Assignment: Copy exactly the lines of the records below, and only those lines, beginning with the line that contains "refine ⟨fun _" and ending with the line that contains "refine (commandLaw_iff _).2 ⟨?_, ?_⟩".

Record extracts:
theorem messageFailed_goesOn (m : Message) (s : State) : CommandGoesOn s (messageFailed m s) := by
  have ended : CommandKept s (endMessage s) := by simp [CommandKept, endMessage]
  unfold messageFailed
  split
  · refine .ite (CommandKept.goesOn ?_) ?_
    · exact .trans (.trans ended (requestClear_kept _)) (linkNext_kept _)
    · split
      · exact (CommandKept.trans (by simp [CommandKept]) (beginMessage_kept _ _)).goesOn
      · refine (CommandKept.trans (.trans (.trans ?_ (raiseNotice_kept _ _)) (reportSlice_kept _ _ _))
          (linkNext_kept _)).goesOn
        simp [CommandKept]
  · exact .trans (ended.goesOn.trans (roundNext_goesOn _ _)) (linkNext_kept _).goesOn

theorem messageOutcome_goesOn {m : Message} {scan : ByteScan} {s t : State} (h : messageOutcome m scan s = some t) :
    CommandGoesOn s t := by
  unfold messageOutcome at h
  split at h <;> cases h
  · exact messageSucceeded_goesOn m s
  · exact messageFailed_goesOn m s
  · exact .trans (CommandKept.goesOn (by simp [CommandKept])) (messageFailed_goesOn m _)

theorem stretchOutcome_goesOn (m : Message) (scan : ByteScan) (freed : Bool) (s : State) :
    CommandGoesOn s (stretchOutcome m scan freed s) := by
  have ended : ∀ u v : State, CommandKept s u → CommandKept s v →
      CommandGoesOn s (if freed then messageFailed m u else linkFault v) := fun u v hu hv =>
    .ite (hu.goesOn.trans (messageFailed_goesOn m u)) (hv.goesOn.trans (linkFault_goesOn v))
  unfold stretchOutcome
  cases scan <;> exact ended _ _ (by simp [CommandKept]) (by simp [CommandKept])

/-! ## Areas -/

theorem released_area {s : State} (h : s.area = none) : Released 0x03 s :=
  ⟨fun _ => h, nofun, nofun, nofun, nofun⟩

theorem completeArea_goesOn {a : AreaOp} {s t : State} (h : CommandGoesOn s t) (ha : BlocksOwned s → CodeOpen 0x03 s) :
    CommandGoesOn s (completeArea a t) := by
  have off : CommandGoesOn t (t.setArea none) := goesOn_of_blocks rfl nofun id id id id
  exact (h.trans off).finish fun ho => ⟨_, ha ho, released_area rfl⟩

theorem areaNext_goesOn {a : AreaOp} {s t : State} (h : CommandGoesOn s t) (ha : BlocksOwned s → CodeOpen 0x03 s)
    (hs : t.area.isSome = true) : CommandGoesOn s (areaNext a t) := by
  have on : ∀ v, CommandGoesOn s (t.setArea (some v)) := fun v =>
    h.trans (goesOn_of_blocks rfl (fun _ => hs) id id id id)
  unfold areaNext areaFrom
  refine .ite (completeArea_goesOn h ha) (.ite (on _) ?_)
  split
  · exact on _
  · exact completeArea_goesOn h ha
---
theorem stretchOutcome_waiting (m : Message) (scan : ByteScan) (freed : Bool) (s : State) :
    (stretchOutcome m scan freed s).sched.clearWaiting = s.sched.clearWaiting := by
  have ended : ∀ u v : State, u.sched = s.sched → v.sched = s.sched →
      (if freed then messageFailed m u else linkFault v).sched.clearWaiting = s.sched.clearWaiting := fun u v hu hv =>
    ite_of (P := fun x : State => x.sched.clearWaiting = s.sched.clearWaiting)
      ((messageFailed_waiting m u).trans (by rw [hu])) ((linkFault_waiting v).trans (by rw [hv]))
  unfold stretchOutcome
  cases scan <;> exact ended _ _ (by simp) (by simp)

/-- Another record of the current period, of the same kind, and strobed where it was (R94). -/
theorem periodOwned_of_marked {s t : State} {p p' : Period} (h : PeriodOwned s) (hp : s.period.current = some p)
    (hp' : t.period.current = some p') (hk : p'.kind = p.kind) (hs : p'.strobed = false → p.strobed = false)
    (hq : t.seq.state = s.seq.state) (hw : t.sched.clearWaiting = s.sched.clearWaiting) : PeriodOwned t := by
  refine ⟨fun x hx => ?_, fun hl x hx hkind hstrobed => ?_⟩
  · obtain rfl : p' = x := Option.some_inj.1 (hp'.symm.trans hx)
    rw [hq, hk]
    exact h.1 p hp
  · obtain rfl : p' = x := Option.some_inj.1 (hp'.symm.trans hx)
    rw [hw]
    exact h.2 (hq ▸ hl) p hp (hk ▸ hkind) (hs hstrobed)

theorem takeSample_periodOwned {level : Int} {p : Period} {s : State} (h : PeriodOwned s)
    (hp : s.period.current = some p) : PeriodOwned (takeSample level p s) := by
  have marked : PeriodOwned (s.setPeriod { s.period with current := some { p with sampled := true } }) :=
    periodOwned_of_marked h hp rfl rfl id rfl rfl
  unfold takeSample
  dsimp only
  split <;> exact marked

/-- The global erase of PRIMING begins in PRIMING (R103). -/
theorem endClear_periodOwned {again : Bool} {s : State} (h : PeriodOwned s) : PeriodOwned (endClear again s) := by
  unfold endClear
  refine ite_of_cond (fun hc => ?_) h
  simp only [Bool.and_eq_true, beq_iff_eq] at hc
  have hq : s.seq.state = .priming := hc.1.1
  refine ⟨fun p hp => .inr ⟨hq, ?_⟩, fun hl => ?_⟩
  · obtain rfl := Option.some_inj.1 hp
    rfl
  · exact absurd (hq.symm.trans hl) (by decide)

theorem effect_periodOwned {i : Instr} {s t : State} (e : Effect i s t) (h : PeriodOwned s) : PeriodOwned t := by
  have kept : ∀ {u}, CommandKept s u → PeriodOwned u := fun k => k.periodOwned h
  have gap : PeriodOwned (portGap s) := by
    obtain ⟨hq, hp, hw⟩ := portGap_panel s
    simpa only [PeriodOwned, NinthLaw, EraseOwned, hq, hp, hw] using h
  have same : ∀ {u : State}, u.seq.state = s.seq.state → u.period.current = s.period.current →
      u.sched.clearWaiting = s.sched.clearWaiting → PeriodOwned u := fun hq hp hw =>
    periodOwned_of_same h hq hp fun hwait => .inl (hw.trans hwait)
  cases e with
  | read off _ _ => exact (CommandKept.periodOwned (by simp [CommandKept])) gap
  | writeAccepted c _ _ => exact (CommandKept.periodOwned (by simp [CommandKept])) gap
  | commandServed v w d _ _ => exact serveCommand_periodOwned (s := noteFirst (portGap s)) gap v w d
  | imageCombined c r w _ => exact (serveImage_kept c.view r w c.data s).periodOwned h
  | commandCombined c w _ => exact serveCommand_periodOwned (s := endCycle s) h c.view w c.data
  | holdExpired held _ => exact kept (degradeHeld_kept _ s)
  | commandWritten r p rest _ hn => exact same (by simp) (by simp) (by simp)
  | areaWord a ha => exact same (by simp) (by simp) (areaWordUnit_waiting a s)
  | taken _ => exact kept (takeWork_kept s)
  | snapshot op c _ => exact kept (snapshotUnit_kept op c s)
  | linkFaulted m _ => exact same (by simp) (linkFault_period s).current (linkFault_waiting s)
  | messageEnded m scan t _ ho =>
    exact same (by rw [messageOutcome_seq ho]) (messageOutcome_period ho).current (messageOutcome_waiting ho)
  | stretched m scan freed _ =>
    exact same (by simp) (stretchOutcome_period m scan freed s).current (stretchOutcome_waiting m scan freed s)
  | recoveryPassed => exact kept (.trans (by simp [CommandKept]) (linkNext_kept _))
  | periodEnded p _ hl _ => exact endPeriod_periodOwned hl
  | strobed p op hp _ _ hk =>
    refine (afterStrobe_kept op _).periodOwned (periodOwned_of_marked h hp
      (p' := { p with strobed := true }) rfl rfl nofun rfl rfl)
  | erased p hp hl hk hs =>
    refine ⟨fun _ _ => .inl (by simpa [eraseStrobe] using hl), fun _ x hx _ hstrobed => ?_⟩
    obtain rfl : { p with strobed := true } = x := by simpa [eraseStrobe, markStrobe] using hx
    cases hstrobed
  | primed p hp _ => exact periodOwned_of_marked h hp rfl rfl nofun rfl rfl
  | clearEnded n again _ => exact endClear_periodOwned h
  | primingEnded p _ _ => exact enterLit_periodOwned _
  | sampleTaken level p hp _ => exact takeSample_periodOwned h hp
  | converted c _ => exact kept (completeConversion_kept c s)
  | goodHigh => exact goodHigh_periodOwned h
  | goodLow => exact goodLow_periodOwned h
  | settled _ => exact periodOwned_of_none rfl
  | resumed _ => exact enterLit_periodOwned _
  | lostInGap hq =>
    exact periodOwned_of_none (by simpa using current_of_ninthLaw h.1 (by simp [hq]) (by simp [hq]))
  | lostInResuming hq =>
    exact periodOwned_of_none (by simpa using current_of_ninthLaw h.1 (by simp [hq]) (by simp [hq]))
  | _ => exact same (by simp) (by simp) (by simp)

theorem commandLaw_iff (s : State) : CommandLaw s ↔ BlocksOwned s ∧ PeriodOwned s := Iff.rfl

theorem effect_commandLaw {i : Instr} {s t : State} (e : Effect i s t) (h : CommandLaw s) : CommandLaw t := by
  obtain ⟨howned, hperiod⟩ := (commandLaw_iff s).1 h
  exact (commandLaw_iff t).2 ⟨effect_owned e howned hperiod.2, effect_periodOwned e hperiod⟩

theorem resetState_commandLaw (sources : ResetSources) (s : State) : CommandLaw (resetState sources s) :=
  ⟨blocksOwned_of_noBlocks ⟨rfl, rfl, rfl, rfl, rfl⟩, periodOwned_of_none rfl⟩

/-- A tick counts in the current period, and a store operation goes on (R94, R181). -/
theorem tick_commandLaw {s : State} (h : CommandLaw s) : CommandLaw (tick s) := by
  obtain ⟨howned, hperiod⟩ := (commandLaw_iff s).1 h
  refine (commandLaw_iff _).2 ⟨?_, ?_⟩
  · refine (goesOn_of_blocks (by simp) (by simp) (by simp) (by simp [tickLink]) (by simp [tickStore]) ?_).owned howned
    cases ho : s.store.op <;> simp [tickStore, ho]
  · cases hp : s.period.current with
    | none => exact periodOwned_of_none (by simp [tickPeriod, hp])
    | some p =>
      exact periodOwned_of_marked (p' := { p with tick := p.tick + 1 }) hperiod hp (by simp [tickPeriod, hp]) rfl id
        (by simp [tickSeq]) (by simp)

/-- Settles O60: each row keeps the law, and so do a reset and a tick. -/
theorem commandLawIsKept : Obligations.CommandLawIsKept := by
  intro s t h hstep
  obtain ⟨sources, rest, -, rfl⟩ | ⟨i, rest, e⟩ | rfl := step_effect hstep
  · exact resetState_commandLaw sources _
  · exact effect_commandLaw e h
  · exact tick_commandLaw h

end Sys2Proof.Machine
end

Expected answer:
    refine ⟨fun _ _ => .inl (by simpa [eraseStrobe] using hl), fun _ x hx _ hstrobed => ?_⟩
    obtain rfl : { p with strobed := true } = x := by simpa [eraseStrobe, markStrobe] using hx
    cases hstrobed
  | primed p hp _ => exact periodOwned_of_marked h hp rfl rfl nofun rfl rfl
  | clearEnded n again _ => exact endClear_periodOwned h
  | primingEnded p _ _ => exact enterLit_periodOwned _
  | sampleTaken level p hp _ => exact takeSample_periodOwned h hp
  | converted c _ => exact kept (completeConversion_kept c s)
  | goodHigh => exact goodHigh_periodOwned h
  | goodLow => exact goodLow_periodOwned h
  | settled _ => exact periodOwned_of_none rfl
  | resumed _ => exact enterLit_periodOwned _
  | lostInGap hq =>
    exact periodOwned_of_none (by simpa using current_of_ninthLaw h.1 (by simp [hq]) (by simp [hq]))
  | lostInResuming hq =>
    exact periodOwned_of_none (by simpa using current_of_ninthLaw h.1 (by simp [hq]) (by simp [hq]))
  | _ => exact same (by simp) (by simp) (by simp)

theorem commandLaw_iff (s : State) : CommandLaw s ↔ BlocksOwned s ∧ PeriodOwned s := Iff.rfl

theorem effect_commandLaw {i : Instr} {s t : State} (e : Effect i s t) (h : CommandLaw s) : CommandLaw t := by
  obtain ⟨howned, hperiod⟩ := (commandLaw_iff s).1 h
  exact (commandLaw_iff t).2 ⟨effect_owned e howned hperiod.2, effect_periodOwned e hperiod⟩

theorem resetState_commandLaw (sources : ResetSources) (s : State) : CommandLaw (resetState sources s) :=
  ⟨blocksOwned_of_noBlocks ⟨rfl, rfl, rfl, rfl, rfl⟩, periodOwned_of_none rfl⟩

/-- A tick counts in the current period, and a store operation goes on (R94, R181). -/
theorem tick_commandLaw {s : State} (h : CommandLaw s) : CommandLaw (tick s) := by
  obtain ⟨howned, hperiod⟩ := (commandLaw_iff s).1 h
  refine (commandLaw_iff _).2 ⟨?_, ?_⟩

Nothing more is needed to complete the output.